Wednesday, August 6, 2025

Is it worth losing the reality you have always known

Louise, a French woman in her twenties, has had difficulty hearing all her life. When the novel opens she is being examined in a clinic because her hearing has become worse and, depending on a speaker's register, she cannot hear at all. The specialist recommends a cochlear implant. Hearing "normally" would, of course, entirely change Louise's relationship to the world and her perceptions of reality. Is it worth it?

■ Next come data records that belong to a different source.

-- ==== Sys2Proof/Syntax.lean ====
section
/-! DEFINITION. The instructions: one constructor of `Instr` for each row of `spec/opcode_table.json`.
Operands are whole 32-bit words (`30_encoding.md` R93); a format-V command carries its payload words, a
member of the skip class whose count is a parameter its argument words as a list. -/

namespace Sys2Proof

/-- The FIFO commands that have an opcode number (R96), RECT_FILL's being optional (R106). -/
inductive CmdName where
  | invalidCmd
  | update
  | rectFill
  | rectCopy
  | defineCursor
  | defineAlphaCursor
  | updateVerbose
  | fence
  | escape
  | defineScreen
  | destroyScreen
  | defineGmrfb
  | blitGmrfbToScreen
  | blitScreenToGmrfb
  | annotationFill
  | annotationCopy
  | defineGmr2
  | remapGmr2
  | dead
  | dead2
  | nop
  | nopError
deriving DecidableEq, Repr

/-- The named registers of `40_register_bank.md`, section 1, in the order of its table. -/
inductive RegName where
  | id
  | enable
  | width
  | height
  | maxWidth
  | maxHeight
  | bitsPerPixel
  | redMask
  | greenMask
  | blueMask
  | bytesPerLine
  | fbStart
  | fbSize
  | capabilities
  | memStart
  | memSize
  | configDone
  | sync
  | busy
  | guestId
  | cursorId
  | cursorX
  | cursorY
  | cursorOn
  | scratchSize
  | pitchlock
  | irqmask
  | displayId
  | displayIsPrimary
  | displayPositionX
  | displayPositionY
  | displayWidth
  | displayHeight
  | cap2
deriving DecidableEq, Repr

/-- What a value-port operation does to the register it addresses (R122, R123). -/
inductive RegAccess where
  | read
  | write (v : Word)
deriving DecidableEq, Repr

/-- The instructions of the core (R101, R105): FIFO commands, register operations, port operations. -/
inductive Instr where
  /-- INVALID_CMD (`R262`, format F). -/
  | invalidCmd (args : List Word)
  /-- UPDATE (`R215`, format F). -/
  | update (x y w h : Word)
  /-- RECT_FILL (`R219`, format F). -/
  | rectFill (colour x y w h : Word)
  /-- RECT_COPY (`R217`, format F). -/
  | rectCopy (srcX srcY dstX dstY w h : Word)
  /-- DEFINE_CURSOR (`R243`, format V). -/
  | defineCursor (id hotX hotY width height andBpp xorBpp : Word) (payload : List Word)
  /-- DEFINE_ALPHA_CURSOR (`R246`, format V). -/
  | defineAlphaCursor (id hotX hotY width height : Word) (pixels : List Word)
  /-- UPDATE_VERBOSE (`R216`, format F). -/
  | updateVerbose (x y w h reason : Word)
  /-- FENCE (`R218`, format F). -/
  | fence (fence : Word)
  /-- ESCAPE (`R263`, format V): its fixed words before `size` (`nsid`), those from `size` on, its payload. -/
  | escape (nsid size payload : List Word)
  /-- DEFINE_SCREEN (`R264`, format V). -/
  | defineScreen (args payload : List Word)
  /-- DESTROY_SCREEN (`R265`, format F). -/
  | destroyScreen (args : List Word)
  /-- DEFINE_GMRFB (`R266`, format F). -/
  | defineGmrfb (args : List Word)
  /-- BLIT_GMRFB_TO_SCREEN (`R267`, format F). -/
  | blitGmrfbToScreen (args : List Word)
  /-- BLIT_SCREEN_TO_GMRFB (`R268`, format F). -/
  | blitScreenToGmrfb (args : List Word)
  /-- ANNOTATION_FILL (`R269`, format F). -/
  | annotationFill (args : List Word)
  /-- ANNOTATION_COPY (`R270`, format F). -/
  | annotationCopy (args : List Word)
  /-- DEFINE_GMR2 (`R271`, format F). -/
  | defineGmr2 (args : List Word)
  /-- REMAP_GMR2 (`R272`, format V). -/
  | remapGmr2 (gmrId flags offsetPages numPages : Word) (payload : List Word)
  /-- DEAD (`R273`, format F). -/
  | dead (args : List Word)
  /-- DEAD_2 (`R274`, format F). -/
  | dead2 (args : List Word)
  /-- NOP (`R275`, format F). -/
  | nop (args : List Word)
  /-- NOP_ERROR (`R276`, format F). -/
  | nopError (args : List Word)
  /-- UNKNOWN (R280): an opcode word no other row names, with no argument words. -/
  | unknown (op : Word)
  /-- REG_ID (R124). -/
  | regId (acc : RegAccess)
  /-- REG_ENABLE (R125). -/
  | regEnable (acc : RegAccess)
  /-- REG_WIDTH (R126). -/
  | regWidth (acc : RegAccess)
  /-- REG_HEIGHT (R127). -/
  | regHeight (acc : RegAccess)
  /-- REG_MAX_WIDTH (R128). -/
  | regMaxWidth (acc : RegAccess)
  /-- REG_MAX_HEIGHT (R129). -/
  | regMaxHeight (acc : RegAccess)
  /-- REG_BITS_PER_PIXEL (R130). -/
  | regBitsPerPixel (acc : RegAccess)
  /-- REG_RED_MASK (R131). -/
  | regRedMask (acc : RegAccess)
  /-- REG_GREEN_MASK (R132). -/
  | regGreenMask (acc : RegAccess)
  /-- REG_BLUE_MASK (R133). -/
  | regBlueMask (acc : RegAccess)
  /-- REG_BYTES_PER_LINE (R134). -/
  | regBytesPerLine (acc : RegAccess)
  /-- REG_FB_START (R135). -/
  | regFbStart (acc : RegAccess)
  /-- REG_FB_SIZE (R136). -/
  | regFbSize (acc : RegAccess)
  /-- REG_CAPABILITIES (R141). -/
  | regCapabilities (acc : RegAccess)
  /-- REG_MEM_START (R137). -/
  | regMemStart (acc : RegAccess)
  /-- REG_MEM_SIZE (R138). -/
  | regMemSize (acc : RegAccess)
  /-- REG_CONFIG_DONE (R143). -/
  | regConfigDone (acc : RegAccess)
  /-- REG_SYNC (R144). -/
  | regSync (acc : RegAccess)
  /-- REG_BUSY (R145). -/
  | regBusy (acc : RegAccess)
  /-- REG_GUEST_ID (R147). -/
  | regGuestId (acc : RegAccess)
  /-- REG_CURSOR_ID (R148). -/
  | regCursorId (acc : RegAccess)
  /-- REG_CURSOR_X (R149). -/
  | regCursorX (acc : RegAccess)
  /-- REG_CURSOR_Y (R150). -/
  | regCursorY (acc : RegAccess)
  /-- REG_CURSOR_ON (R151). -/
  | regCursorOn (acc : RegAccess)
  /-- REG_SCRATCH_SIZE (R152). -/
  | regScratchSize (acc : RegAccess)
  /-- REG_PITCHLOCK (R160). -/
  | regPitchlock (acc : RegAccess)
  /-- REG_IRQMASK (R161). -/
  | regIrqmask (acc : RegAccess)
  /-- REG_DISPLAY_ID (R153). -/
  | regDisplayId (acc : RegAccess)
  /-- REG_DISPLAY_IS_PRIMARY (R154). -/
  | regDisplayIsPrimary (acc : RegAccess)
  /-- REG_DISPLAY_POSITION_X (R155). -/
  | regDisplayPositionX (acc : RegAccess)
  /-- REG_DISPLAY_POSITION_Y (R156). -/
  | regDisplayPositionY (acc : RegAccess)
  /-- REG_DISPLAY_WIDTH (R157). -/
  | regDisplayWidth (acc : RegAccess)
  /-- REG_DISPLAY_HEIGHT (R158). -/
  | regDisplayHeight (acc : RegAccess)
  /-- REG_CAP2 (R142). -/
  | regCap2 (acc : RegAccess)
  /-- REG_PALETTE (R166): entry `k` of the palette block. -/
  | regPalette (k : Nat) (acc : RegAccess)
  /-- REG_SCRATCH (R165): scratch register `x[i]`. -/
  | regScratch (i : Nat) (acc : RegAccess)
  /-- REG_INVALID (R167): an index outside every register and block. -/
  | regInvalid (index : Word) (acc : RegAccess)
  /-- PORT_INDEX_WRITE (R120). -/
  | portIndexWrite (v : Word)
  /-- PORT_INDEX_READ (R121). -/
  | portIndexRead
  /-- PORT_VALUE_READ (R122). -/
  | portValueRead
  /-- PORT_VALUE_WRITE (R123). -/
  | portValueWrite (v : Word)
  /-- PORT_IRQSTATUS_WRITE (R341). -/
  | portIrqStatusWrite (v : Word)
  /-- PORT_IRQSTATUS_READ (R342). -/
  | portIrqStatusRead
deriving DecidableEq, Repr

end Sys2Proof
end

That's the central conflict of Jellyfish Have No Ears by Adéle Rosenfeld, translated from French by Jeffrey  Zuckerman. She is writing from the inside. As she writes in a note, "I was far younger than Louise F. when I got a cochlear implant in 1995 . . . As I faced down the list of heard and misheard words that, in English, begins 'woman, lemon, boulder' [a list that appears on the second page of the novel], it was deeply moving to enlist Beverly Fears, the audiologist who originally programmed my implant, and who had me do the same test countless times since, in recreating all the phonemes and meanings of the list in English.

Which indicates the task the translator faced. The novel is not a straightforward account of Louise's situation. Louise is telling her own story and recounting the words misheard for which Zuckerman had to find English equivalents because I suspect Louise's French puns and malapropisms cannot be translated directly.

The novel is exceptional because we are with Louise throughout, seeing and hearing her life, her Paris, her friendships, her jobs—all affected by, influenced by what she hears. As the prospect of surgery looms, she is accompanied by a damaged soldier from World War 1, an irritable dog, and a whimsical botanist.

As the jacket says, Jellyfish Have No Ears shines a light on the black hole of losing a sense and the vibrancy that can arise to fill the void.